Late war Japanese fighters suffered badly in terms of quality control. Performance had generally improved, but lagged well behind western and Soviet designs. They had better aircraft in prototype stages, but they were never going to get them into service.

Later Zeros were still very underpowered and suffered greatly when encountering Allied fighters. Early Zeros (A6M2, Zeke 21) were highly maneuverable and good climbers. However, they were far from invincible. P-39s and P-40s were considerable faster, especially in a dive. Above 250 mph, the Zero's roll rate was almost non-existent due to incredibly high stick forces. Exceeding 425 mph in a dive would result in structural damage, beginning with wrinkled skin. Their interim A6M3 wasn't a lot better.

Some aircraft were capable, but not first tier by any stretch. These would include the N1K2-J, Ki-84, Ki-100 and JM2-3. The fastest of these was the Ki-84, capable of speeds in the high 300s (382-391 mph). However, it was not as structurally study as the Allied aircraft, being dangerous to dive at high speeds. Mitsu's Raiden had potential, but suffered from engine unreliability and poor outward vision. For some undefinable reason, many feel the Ki-100 was a match for the P-51D. However, it was no faster than its ancestor, the Ki-61 (about 360 mph) and was a poor performer above 20,000 feet.
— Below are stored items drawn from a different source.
-- ==== Sys2Proof/Word.lean ====
section
/-! DEFINITION. The value types of the block (R9): unsigned integers of stated widths, and byte strings. -/

namespace Sys2Proof

/-- `u8` (R9). -/
abbrev Byte := BitVec 8

/-- `Bytes`, a finite sequence of `u8` (R9). -/
abbrev Bytes := List Byte

/-- `u16` (R9). -/
abbrev Half := BitVec 16

/-- `u32` (R9): a command word, a CSR, a CRC. -/
abbrev Word := BitVec 32

/-- A MAC address: a `u48` whose first wire byte is bits 47:40 (R11). -/
abbrev Mac := BitVec 48

/-- An IPv4 address: a `u32` whose first wire byte is bits 31:24 (R11). -/
abbrev IpAddr := BitVec 32

/-- `zeros(n)` (R10). -/
def zeros (n : Nat) : Bytes := List.replicate n 0

end Sys2Proof
end

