-- ==== Sys2Proof/Machine/Flags.lean ====
section
/-! DEFINITION. The codes and the persistent flag bits: there are no condition codes (R56). The numbers of the status
codes (R128) and of the ARP tags (R45), and the STATUS register as a view of PHASE, the halt bits and `is_work` (R43). -/

namespace Sys2Proof.Machine

/-- The number of a status code (R128). -/
def Status.code : Status → BitVec 8
  | .ok => 0x00
  | .qRejectLen => 0x01
  | .qFull => 0x02
  | .qEmpty => 0x03
  | .csrRo => 0x04
  | .frameShort => 0x10
  | .crcMismatch => 0x11
  | .macMismatch => 0x12
  | .ethertypeUnknown => 0x13
  | .frameLenMismatch => 0x14
  | .arpMiss => 0x20
  | .arpExists => 0x21
  | .arpAbsent => 0x22
  | .arpFull => 0x23
  | .arpWrongOpcode => 0x24
  | .arpNotForUs => 0x25
  | .ipShort => 0x30
  | .ipBadTotlen => 0x31
  | .reasmOverflow => 0x32
  | .reasmNoSlot => 0x33
  | .ipTooLong => 0x34
  | .transportFault => 0x40
  | .illegalCmd => 0xFF

/-- The code of an ARP tag (R45). -/
def Tag.code : Tag → Word
  | .static => 0
  | .dynamic => 1
  | .logged => 2

/-- `halted[u]`. -/
def Halts.get (h : Halts) : Agent → Bool
  | .linkSend => h.linkSend
  | .linkRecv => h.linkRecv
  | .ipSend => h.ipSend
  | .ipRecv => h.ipRecv
  | .arpSend => h.arpSend
  | .arpRecv => h.arpRecv

/-- `halted[u] <- true`. -/
def Halts.set (h : Halts) : Agent → Halts
  | .linkSend => { h with linkSend := true }
  | .linkRecv => { h with linkRecv := true }
  | .ipSend => { h with ipSend := true }
  | .ipRecv => { h with ipRecv := true }
  | .arpSend => { h with arpSend := true }
  | .arpRecv => { h with arpRecv := true }

/-- The word with bit `k` equal to `b` and every other bit 0. -/
def flagBit (b : Bool) (k : Nat) : Word := if b then 1#32 <<< k else 0#32

/-- STATUS (R43): PHASE, the six halt bits, IS_BUSY; 31:8 read 0. -/
def statusWord (s : State) : Word :=
  flagBit (s.phase == .run) 0 ||| flagBit s.halted.linkSend 1 ||| flagBit s.halted.linkRecv 2 ||| flagBit s.halted.ipSend 3 |||
    flagBit s.halted.ipRecv 4 ||| flagBit s.halted.arpSend 5 ||| flagBit s.halted.arpRecv 6 ||| flagBit (!s.isWork.isEmpty) 7

end Sys2Proof.Machine
end

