-- ==== Sys2Proof/Machine/Arp.lean ====
section
/-! DEFINITION. The address-resolution engine (43_arp.md): ARPFIND, ARPINS, ARPUPD, ARPRX, ARPREQ. -/

namespace Sys2Proof.Machine

/-- `SameNet(ip)` (R231). -/
def sameNet (s : State) (ip : IpAddr) : Bool := (ip &&& netmask s) == (localIp s &&& netmask s)

/-- `ArpFrame(op, smac, sip, tmac, tip)` (R120, R121). -/
def arpFrame (op : Half) (smac : Mac) (sip : IpAddr) (tmac : Mac) (tip : IpAddr) : Bytes :=
  be16 0x0001#16 ++ be16 0x0800#16 ++ [6, 4] ++ be16 op ++ be48 smac ++ be32 sip ++ be48 tmac ++ be32 tip

/-- `a.op` (R121). -/
def arpOp (a : Bytes) : Half := rd16 a 6
/-- `a.smac` (R121). -/
def arpSmac (a : Bytes) : Mac := rd48 a 8
/-- `a.sip` (R121). -/
def arpSip (a : Bytes) : IpAddr := rd32 a 14
/-- `a.tmac` (R121). -/
def arpTmac (a : Bytes) : Mac := rd48 a 18
/-- `a.tip` (R121). -/
def arpTip (a : Bytes) : IpAddr := rd32 a 24

/-- A miss enqueues a request: always for an IP not pending, by the draw for one that is (R236). -/
def missEnqueues (ip : IpAddr) (s : State) : Bool := if ip ∈ s.pending then s.draw.arpRedundant else true

/-- The miss path of ARPFIND (R236): the request and the pending mark, where Q5 admits the request. -/
def arpMiss (ip : IpAddr) (s : State) : State :=
  if missEnqueues ip s && admitted .q5 { ip := ip } s then (s.pushElem .q5 { ip := ip }).pendingAdd ip else s

/-- The body of ARPFIND (R236), which IS calls too. -/
def arpfindBody (ip : IpAddr) (s : State) : Result × State :=
  match cacheFind s ip with
  | some e => ({ status := .ok, mac := e.mac, value := e.tag.code }, s)
  | none => ({ status := .arpMiss }, arpMiss ip s)

/-- The body of ARPINS (R237). -/
def arpinsBody (tag : Tag) (ip : IpAddr) (mac : Mac) (s : State) : Status × State :=
  if (cacheFind s ip).isSome then (.arpExists, s)
  else if atCapacity s.params.arpCap s.cache.length then (.arpFull, s)
  else (.ok, (s.cachePut ip ⟨mac, tag⟩).pendingDel ip)

/-- The body of ARPUPD (R238). -/
def arpupdBody (tag : Tag) (ip : IpAddr) (mac : Mac) (s : State) : Status × State :=
  if (cacheFind s ip).isNone then (.arpAbsent, s)
  else (.ok, s.cachePut ip ⟨mac, tag⟩)

/-- A reply learned, on the originating side (R239, ROLE = 0). -/
def arpLearn (a : Bytes) (s : State) : Result × State :=
  if arpOp a ≠ 2 then ({ status := .arpWrongOpcode }, s)
  else if (cacheFind s (arpSip a)).isNone && atCapacity s.params.arpCap s.cache.length then ({ status := .arpFull }, s)
  else ({ status := .ok }, (s.cachePut (arpSip a) ⟨arpSmac a, .dynamic⟩).pendingDel (arpSip a))

/-- A request answered, on the peer side (R239, ROLE = 1): no table update. -/
def arpAnswer (a : Bytes) (s : State) : Result :=
  if arpOp a ≠ 1 then { status := .arpWrongOpcode }
  else if arpTip a ≠ localIp s then { status := .arpNotForUs }
  else
    { status := .ok, mac := arpSmac a, et := Config.ethertypeArp,
      bytes := arpFrame 2 (localMac s) (localIp s) (arpSmac a) (arpSip a) }

/-- The body of ARPRX (R239), which AR calls too. Only opcode and addresses are read (R240). -/
def arprxBody (d : Bytes) (s : State) : Result × State :=
  if d.length < Config.arpLen then ({ status := .frameShort }, s)
  else
    let a := slice d 0 Config.arpLen
    if isPeer s then (arpAnswer a s, s) else arpLearn a s

/-- The IP a request asks for: the operand on the subnet, else GATEWAY_IP (R241). -/
def requestTarget (s : State) (ip : IpAddr) : IpAddr := if sameNet s ip then ip else gatewayIp s

/-- The result of ARPREQ (R241). -/
def arpRequest (s : State) (ip : IpAddr) : Result :=
  { status := .ok, ip := requestTarget s ip, mac := broadcastMac s, et := Config.ethertypeArp,
    bytes := arpFrame 1 (localMac s) (localIp s) 0 (requestTarget s ip) }

/-- ARPFIND (R236). -/
def execArpfind (s : State) : Host.Outcome State Fault Refusal :=
  .next ((arpfindBody s.ops.ip s).2.respond (arpfindBody s.ops.ip s).1)

/-- ARPINS tag (R237); T = 3 is illegal (R115.5). -/
def execArpins (t : BitVec 2) (s : State) : Host.Outcome State Fault Refusal :=
  match tagOf t with
  | none => .next s.illegal
  | some tag => .next ((arpinsBody tag s.ops.ip s.ops.mac s).2.respond { status := (arpinsBody tag s.ops.ip s.ops.mac s).1 })

/-- ARPUPD tag (R238). -/
def execArpupd (t : BitVec 2) (s : State) : Host.Outcome State Fault Refusal :=
  match tagOf t with
  | none => .next s.illegal
  | some tag => .next ((arpupdBody tag s.ops.ip s.ops.mac s).2.respond { status := (arpupdBody tag s.ops.ip s.ops.mac s).1 })

/-- ARPRX (R239). -/
def execArprx (s : State) : Host.Outcome State Fault Refusal :=
  .next ((arprxBody s.ops.d s).2.respond (arprxBody s.ops.d s).1)

/-- ARPREQ (R241). -/
def execArpreq (s : State) : Host.Outcome State Fault Refusal :=
  .next (s.respond (arpRequest s s.ops.ip))

end Sys2Proof.Machine
end

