/-- R46: no step but reset deletes a cache entry, and only ARPINS, ARPUPD, ARPRX and a step of the unit AR, in its turn or taken with an
empty agenda (log 2), write the table. -/
def Obligations.CacheWritersOnly : Prop :=
  ∀ s t : State, step s = .next t → (∀ rest, s.agenda ≠ .reset :: rest) →
    (∀ ip, cacheFind s ip ≠ none → cacheFind t ip ≠ none) ∧
    (t.cache ≠ s.cache →
      (∃ w ops draw rest, s.agenda = .command w ops draw :: rest ∧
        ((∃ f, decode w = .ok (.arpins f)) ∨ (∃ f, decode w = .ok (.arpupd f)) ∨ decode w = .ok .arprx)) ∨
      (∃ draw rest, s.agenda = .turn .arpRecv draw :: rest) ∨
      (s.agenda = [] ∧ unitEnabled .arpRecv s = true ∧
        step s = unitStep .arpRecv { s with draw := Config.freeDraws s.draws, draws := s.draws + 1 }))

/-! ## IP engine -/

/-- R270: IPCSUM returns the complement of a 16-bit value that is the word sum up to end-around carries: congruent to it modulo 65535, and
zero only for a zero sum. An odd last byte is padded with a zero byte. No state changes. -/
def Obligations.IpcsumFoldedSum : Prop :=
  ∀ (s : State) (sum : Nat),
    sum = ((List.range ((s.ops.d.length + 1) / 2)).map (fun k => (rd16 (s.ops.d ++ [0]) (2 * k)).toNat)).sum →
    ∃ f, f ≤ 0xFFFF ∧ f % 65535 = sum % 65535 ∧ (f = 0 ↔ sum = 0) ∧
      exec .ipcsum s = .next (s.respond { status := .ok, value := BitVec.ofNat 32 (0xFFFF - f) })

/-- R271, R272: the checksum field is the checksum of the header with that field zero, and the checksum of every header built, and of the
header of every datagram IPFRAG lists, is 0x0000. -/
def Obligations.HeadersVerify : Prop :=
  (∀ (s : State) (proto : Byte) (tl : Nat) (df mf : Bool) (off : Nat),
    csum (ipHeader s proto tl df mf off) = 0 ∧
    rd16 (ipHeader s proto tl df mf off) 10 =
      csum (slice (ipHeader s proto tl df mf off) 0 10 ++ [0, 0] ++ slice (ipHeader s proto tl df mf off) 12 60)) ∧
  ∀ (s : State) (l : List Bytes), exec .ipfrag s = .next (s.respond { status := .ok, list := l }) →
    ∀ dg ∈ l, csum (slice dg 0 60) = 0

/-- R271, R280: the datagrams of IPFRAG, read field by field; over 65536 bytes it is IP_TOO_LONG; no state changes. -/
def Obligations.IpfragDatagrams : Prop :=
  ∀ (s : State) (n : Nat), s.ops.d.length = n →
    (65536 < n → exec .ipfrag s = .next (s.respond { status := .ipTooLong })) ∧
    (n ≤ 65536 → ∃ l, exec .ipfrag s = .next (s.respond { status := .ok, list := l }) ∧ l.length = n / 1400 + 1 ∧
      ∀ (i len : Nat) (dg : Bytes), l[i]? = some dg → len = min 1400 (n - i * 1400) →
        dg.length = 60 + len ∧ byteAt dg 0 = 0x4F ∧ byteAt dg 1 = s.csrs.txcfg.extractLsb' 24 8 ∧
        (rd16 dg 2).toNat = 60 + len ∧ rd16 dg 4 = s.csrs.txcfg.extractLsb' 0 16 ∧
        (rd16 dg 6).toNat = (if l.length = 1 then 0x4000 else (if i + 1 < l.length then 0x2000 else 0) + i * 175) ∧
        byteAt dg 8 = s.csrs.txcfg.extractLsb' 16 8 ∧ byteAt dg 9 = s.ops.proto ∧
        rd32 dg 12 = s.csrs.lip ∧ rd32 dg 16 = s.csrs.dip ∧ slice dg 20 60 = zeros 40 ∧
        slice dg 60 (60 + len) = slice s.ops.d (i * 1400) (i * 1400 + len))

/-- R280: the payloads of the datagrams, joined in order, are the operand. -/
def Obligations.IpfragPayloadsJoin : Prop :=
  ∀ s : State, s.ops.d.length ≤ 65536 →
    ∃ l, exec .ipfrag s = .next (s.respond { status := .ok, list := l }) ∧ (l.map (fun dg => dg.drop 60)).flatten = s.ops.d

/-- R281: a 3000-byte payload gives three datagrams of 1400, 1400 and 200 bytes, offset fields 0, 175 and 350, MF 1, 1, 0, DF 0. -/
def Obligations.IpfragScenario3000 : Prop :=
  ∀ s : State, s.ops.d.length = 3000 →
    ∃ a b c, exec .ipfrag s = .next (s.respond { status := .ok, list := [a, b, c] }) ∧
      a.length - 60 = 1400 ∧ b.length - 60 = 1400 ∧ c.length - 60 = 200 ∧
      (rd16 a 6).extractLsb' 0 13 = 0#13 ∧ (rd16 b 6).extractLsb' 0 13 = 175#13 ∧ (rd16 c 6).extractLsb' 0 13 = 350#13 ∧
      [ipMf a, ipMf b, ipMf c] = [true, true, false] ∧ [ipDf a, ipDf b, ipDf c] = [false, false, false]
By 1945 Japan's fighters were facing Allied fighters such as the P-51D, P-38L, P-47N, F4U-4, F4U-1D, F6F-5, Spitfire Mk.VIII and late marks of the Seafire. In the pipeline, arriving in theater at wars end were the P-51H, F8F-1 and F7F-2, all considered to be among the best piston-engined fighters ever made. Thus, had the war not ended when it did, things would only have become vastly more one-sided.

By early 1944, Japan was well behind in fighter performance and would never have any opportunity to recover. They simply lacked the industrial power to compete equally and their factories were now exposed to vast hordes of B-29s. They didn't lack for brilliant designers, that's for sure.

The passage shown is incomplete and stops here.